• YOUR GOAL
In the entries below, find the line with "(s.modSk n g).fuse = s.fuse := rfl" and the line with "(s.modSk n g).bins = s.bins := rfl". Return those two lines and all lines between them, exactly.

= = = = =

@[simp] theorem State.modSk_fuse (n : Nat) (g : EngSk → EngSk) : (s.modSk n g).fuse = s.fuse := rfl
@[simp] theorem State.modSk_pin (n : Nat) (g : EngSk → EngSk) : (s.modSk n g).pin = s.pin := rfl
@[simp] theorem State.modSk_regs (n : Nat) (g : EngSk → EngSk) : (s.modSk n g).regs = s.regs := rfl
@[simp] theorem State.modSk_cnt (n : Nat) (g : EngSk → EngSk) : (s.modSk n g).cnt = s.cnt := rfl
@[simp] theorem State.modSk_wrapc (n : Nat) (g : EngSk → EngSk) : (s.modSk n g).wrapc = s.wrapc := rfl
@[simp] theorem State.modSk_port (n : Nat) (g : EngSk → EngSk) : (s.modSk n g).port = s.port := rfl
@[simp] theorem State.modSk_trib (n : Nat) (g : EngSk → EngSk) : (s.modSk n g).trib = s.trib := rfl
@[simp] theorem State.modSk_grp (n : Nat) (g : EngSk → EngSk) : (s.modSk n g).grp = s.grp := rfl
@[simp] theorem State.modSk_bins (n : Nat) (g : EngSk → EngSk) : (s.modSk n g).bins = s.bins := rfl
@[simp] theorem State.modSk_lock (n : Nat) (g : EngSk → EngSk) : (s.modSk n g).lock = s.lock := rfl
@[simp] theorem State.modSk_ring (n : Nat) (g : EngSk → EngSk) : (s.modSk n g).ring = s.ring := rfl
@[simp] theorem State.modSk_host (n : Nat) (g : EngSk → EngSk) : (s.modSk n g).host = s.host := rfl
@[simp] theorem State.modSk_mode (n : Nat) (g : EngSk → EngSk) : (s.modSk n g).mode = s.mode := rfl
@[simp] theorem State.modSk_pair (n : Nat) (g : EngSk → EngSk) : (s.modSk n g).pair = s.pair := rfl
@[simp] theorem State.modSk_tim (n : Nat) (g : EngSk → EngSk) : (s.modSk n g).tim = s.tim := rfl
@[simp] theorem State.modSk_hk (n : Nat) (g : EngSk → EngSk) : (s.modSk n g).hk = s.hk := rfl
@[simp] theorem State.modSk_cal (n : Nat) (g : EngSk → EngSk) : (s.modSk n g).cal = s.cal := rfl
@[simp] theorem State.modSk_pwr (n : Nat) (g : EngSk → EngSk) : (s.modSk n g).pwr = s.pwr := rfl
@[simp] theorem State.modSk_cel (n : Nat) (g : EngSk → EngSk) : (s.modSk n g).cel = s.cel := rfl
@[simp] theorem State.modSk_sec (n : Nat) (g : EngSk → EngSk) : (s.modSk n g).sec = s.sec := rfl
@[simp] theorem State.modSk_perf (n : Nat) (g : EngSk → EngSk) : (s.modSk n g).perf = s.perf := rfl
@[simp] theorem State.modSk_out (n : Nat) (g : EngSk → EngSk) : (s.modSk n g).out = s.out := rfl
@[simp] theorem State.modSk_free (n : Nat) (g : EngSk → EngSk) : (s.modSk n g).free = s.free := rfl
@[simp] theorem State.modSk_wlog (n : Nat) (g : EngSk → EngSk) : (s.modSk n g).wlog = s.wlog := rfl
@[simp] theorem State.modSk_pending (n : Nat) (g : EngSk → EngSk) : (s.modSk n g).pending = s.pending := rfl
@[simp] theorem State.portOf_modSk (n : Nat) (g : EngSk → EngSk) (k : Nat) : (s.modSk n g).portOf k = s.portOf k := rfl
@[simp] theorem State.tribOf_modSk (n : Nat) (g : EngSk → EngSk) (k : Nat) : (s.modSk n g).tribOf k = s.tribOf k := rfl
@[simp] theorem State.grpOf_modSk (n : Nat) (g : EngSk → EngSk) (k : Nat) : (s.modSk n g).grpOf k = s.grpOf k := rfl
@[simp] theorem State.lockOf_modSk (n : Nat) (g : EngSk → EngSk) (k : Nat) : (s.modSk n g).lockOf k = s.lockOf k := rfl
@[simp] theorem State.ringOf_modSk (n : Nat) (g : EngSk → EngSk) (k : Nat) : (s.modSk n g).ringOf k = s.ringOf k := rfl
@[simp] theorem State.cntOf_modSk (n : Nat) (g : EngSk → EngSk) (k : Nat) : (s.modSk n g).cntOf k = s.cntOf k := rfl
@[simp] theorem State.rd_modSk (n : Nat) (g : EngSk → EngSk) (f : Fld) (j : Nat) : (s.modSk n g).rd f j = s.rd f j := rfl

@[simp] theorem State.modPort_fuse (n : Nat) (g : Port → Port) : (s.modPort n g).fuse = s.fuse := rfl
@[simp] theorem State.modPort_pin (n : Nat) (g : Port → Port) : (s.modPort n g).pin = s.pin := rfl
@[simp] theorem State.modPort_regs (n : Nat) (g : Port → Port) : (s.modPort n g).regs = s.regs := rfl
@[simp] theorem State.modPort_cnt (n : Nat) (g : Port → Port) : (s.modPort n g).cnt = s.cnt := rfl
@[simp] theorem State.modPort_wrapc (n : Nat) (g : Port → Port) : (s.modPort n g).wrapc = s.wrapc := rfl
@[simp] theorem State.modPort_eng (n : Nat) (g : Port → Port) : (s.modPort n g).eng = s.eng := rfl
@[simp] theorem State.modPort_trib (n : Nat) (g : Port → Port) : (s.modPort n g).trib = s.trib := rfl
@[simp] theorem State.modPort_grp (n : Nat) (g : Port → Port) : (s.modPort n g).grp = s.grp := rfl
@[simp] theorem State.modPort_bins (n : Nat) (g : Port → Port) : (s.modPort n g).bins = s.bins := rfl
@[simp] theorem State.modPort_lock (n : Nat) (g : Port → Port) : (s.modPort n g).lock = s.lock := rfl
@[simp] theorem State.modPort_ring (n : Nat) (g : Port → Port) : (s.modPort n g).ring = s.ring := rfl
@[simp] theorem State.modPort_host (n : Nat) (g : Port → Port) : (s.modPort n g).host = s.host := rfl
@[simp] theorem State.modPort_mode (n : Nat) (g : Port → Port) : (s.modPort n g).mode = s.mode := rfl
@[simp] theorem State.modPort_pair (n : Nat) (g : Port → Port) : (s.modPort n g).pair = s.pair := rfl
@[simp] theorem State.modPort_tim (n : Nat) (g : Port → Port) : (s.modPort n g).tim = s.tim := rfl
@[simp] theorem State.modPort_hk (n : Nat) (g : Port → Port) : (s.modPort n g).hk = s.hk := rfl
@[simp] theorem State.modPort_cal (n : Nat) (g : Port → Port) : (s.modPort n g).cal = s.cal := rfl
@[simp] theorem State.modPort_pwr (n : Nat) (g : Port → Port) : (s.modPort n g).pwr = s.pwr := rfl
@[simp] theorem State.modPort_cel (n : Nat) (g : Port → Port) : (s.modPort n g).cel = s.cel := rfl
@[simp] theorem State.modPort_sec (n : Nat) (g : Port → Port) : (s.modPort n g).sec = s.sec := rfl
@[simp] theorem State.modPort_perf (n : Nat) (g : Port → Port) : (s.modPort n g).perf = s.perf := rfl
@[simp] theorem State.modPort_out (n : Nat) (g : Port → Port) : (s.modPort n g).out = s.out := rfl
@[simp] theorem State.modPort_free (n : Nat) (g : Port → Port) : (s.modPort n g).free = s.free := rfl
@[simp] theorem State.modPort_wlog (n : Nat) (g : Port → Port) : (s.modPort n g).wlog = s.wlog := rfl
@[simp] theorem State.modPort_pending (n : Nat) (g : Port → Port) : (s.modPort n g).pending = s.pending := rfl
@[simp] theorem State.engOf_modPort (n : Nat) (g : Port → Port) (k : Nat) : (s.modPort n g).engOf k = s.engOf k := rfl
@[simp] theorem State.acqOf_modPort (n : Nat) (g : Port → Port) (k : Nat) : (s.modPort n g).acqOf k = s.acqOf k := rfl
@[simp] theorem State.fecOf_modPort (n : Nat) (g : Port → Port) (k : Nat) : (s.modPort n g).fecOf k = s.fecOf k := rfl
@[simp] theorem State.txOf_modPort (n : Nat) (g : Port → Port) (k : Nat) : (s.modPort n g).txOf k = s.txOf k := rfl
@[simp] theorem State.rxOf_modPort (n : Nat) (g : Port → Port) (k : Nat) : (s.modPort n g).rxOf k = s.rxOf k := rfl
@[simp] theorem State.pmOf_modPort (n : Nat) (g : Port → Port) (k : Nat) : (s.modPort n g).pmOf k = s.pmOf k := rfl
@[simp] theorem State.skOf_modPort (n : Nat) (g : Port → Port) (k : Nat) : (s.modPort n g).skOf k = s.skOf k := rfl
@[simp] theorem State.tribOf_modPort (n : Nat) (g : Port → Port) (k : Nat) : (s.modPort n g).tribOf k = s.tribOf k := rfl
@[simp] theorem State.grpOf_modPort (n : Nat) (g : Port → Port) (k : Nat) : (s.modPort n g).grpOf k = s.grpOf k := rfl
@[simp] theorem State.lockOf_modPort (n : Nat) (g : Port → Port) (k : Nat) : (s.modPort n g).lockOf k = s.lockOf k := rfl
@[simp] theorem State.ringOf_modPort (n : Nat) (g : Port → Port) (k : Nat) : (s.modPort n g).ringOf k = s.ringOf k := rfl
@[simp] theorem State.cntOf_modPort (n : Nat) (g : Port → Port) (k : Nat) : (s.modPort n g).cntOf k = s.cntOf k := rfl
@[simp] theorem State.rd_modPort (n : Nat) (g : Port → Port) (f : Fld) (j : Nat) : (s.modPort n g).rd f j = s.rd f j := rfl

= = = = =

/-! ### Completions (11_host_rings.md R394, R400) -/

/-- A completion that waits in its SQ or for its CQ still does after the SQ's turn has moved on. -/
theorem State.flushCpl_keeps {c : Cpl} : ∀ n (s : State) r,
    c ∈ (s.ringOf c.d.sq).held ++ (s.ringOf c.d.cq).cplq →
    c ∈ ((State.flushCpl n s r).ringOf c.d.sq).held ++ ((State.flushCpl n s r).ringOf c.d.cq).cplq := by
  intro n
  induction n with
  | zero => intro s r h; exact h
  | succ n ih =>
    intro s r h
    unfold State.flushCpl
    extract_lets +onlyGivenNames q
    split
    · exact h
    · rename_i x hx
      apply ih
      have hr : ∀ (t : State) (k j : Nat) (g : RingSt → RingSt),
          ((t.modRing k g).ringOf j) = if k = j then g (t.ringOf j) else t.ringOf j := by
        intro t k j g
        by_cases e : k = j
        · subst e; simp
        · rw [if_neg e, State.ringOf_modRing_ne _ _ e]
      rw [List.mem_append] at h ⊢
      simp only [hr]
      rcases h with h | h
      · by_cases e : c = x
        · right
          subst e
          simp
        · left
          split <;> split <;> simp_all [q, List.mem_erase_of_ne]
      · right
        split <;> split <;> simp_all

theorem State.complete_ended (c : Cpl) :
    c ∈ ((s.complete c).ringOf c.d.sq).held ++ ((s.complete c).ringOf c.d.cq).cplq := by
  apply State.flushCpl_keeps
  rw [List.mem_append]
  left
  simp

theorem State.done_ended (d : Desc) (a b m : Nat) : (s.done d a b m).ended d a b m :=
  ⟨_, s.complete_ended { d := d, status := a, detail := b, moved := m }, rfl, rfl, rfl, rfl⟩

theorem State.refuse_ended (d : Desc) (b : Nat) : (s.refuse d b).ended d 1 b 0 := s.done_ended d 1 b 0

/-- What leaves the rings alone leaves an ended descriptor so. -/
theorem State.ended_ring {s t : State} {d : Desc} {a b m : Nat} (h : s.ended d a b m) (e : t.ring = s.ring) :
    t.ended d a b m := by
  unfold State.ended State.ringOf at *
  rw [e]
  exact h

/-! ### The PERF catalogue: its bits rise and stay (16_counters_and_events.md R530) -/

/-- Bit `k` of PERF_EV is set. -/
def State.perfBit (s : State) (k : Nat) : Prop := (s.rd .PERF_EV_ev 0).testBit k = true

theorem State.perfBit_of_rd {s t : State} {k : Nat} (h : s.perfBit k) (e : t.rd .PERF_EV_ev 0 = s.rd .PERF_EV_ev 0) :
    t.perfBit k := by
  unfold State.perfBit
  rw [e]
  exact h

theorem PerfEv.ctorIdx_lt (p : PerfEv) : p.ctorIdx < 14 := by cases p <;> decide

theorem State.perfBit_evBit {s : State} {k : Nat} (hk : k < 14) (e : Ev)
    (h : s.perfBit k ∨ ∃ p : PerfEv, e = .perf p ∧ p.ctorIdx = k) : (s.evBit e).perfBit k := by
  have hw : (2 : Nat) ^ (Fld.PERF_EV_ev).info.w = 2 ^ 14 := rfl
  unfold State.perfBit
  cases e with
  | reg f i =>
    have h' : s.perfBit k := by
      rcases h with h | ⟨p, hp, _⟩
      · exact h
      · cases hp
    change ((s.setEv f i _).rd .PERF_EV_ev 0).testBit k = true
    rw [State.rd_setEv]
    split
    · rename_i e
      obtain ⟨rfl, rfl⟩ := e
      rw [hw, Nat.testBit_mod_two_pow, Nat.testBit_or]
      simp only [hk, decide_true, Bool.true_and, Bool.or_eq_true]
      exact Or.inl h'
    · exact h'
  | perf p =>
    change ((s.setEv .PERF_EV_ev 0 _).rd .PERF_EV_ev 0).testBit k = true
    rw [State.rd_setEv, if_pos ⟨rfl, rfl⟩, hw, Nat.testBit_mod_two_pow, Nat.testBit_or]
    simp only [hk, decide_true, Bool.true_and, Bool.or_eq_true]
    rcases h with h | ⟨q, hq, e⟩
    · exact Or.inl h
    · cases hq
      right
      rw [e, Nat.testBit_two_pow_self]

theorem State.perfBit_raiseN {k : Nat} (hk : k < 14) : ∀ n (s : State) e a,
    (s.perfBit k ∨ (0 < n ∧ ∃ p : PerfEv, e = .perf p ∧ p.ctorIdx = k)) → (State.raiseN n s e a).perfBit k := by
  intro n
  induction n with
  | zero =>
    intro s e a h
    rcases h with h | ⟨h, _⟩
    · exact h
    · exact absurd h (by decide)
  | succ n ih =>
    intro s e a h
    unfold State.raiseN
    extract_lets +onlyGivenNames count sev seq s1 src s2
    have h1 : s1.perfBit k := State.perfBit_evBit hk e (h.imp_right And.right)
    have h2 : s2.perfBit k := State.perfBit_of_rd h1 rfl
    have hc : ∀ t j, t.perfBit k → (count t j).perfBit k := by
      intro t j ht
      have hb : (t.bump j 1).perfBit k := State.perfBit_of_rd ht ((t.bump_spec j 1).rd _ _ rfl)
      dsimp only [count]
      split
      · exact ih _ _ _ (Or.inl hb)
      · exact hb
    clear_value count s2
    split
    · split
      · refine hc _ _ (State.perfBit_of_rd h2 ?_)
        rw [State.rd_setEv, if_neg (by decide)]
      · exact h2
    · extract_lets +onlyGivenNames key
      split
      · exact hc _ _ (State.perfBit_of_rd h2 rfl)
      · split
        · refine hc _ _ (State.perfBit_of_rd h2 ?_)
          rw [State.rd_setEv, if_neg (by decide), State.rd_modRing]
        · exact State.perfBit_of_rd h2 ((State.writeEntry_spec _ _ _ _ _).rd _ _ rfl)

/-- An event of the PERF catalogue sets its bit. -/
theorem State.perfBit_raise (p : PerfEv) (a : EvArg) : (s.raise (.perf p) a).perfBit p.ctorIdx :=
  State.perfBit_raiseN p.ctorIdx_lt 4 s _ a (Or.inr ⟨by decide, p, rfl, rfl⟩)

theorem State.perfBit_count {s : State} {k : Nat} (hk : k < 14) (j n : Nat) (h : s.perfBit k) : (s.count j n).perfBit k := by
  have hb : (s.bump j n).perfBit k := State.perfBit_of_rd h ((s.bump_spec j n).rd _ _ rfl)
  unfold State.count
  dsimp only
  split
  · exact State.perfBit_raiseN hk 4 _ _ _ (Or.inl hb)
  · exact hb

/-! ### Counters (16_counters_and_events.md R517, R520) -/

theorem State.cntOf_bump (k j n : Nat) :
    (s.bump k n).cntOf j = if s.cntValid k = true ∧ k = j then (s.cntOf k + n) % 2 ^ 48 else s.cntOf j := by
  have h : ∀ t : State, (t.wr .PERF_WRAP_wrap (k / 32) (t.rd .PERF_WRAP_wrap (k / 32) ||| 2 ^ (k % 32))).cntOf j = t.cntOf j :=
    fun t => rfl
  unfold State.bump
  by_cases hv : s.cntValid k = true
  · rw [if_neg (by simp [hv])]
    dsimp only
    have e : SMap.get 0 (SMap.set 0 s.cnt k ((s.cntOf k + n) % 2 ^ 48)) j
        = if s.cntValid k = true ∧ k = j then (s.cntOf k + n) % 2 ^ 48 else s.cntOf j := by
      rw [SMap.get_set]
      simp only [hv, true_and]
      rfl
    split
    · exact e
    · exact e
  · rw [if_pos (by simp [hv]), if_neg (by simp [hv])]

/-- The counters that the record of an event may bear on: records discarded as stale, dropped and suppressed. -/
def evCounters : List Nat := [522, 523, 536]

= = = = =

• SOLUTION TO THIS PROBLEM
@[simp] theorem State.modSk_fuse (n : Nat) (g : EngSk → EngSk) : (s.modSk n g).fuse = s.fuse := rfl
@[simp] theorem State.modSk_pin (n : Nat) (g : EngSk → EngSk) : (s.modSk n g).pin = s.pin := rfl
@[simp] theorem State.modSk_regs (n : Nat) (g : EngSk → EngSk) : (s.modSk n g).regs = s.regs := rfl
@[simp] theorem State.modSk_cnt (n : Nat) (g : EngSk → EngSk) : (s.modSk n g).cnt = s.cnt := rfl
@[simp] theorem State.modSk_wrapc (n : Nat) (g : EngSk → EngSk) : (s.modSk n g).wrapc = s.wrapc := rfl
@[simp] theorem State.modSk_port (n : Nat) (g : EngSk → EngSk) : (s.modSk n g).port = s.port := rfl
@[simp] theorem State.modSk_trib (n : Nat) (g : EngSk → EngSk) : (s.modSk n g).trib = s.trib := rfl
@[simp] theorem State.modSk_grp (n : Nat) (g : EngSk → EngSk) : (s.modSk n g).grp = s.grp := rfl
@[simp] theorem State.modSk_bins (n : Nat) (g : EngSk → EngSk) : (s.modSk n g).bins = s.bins := rfl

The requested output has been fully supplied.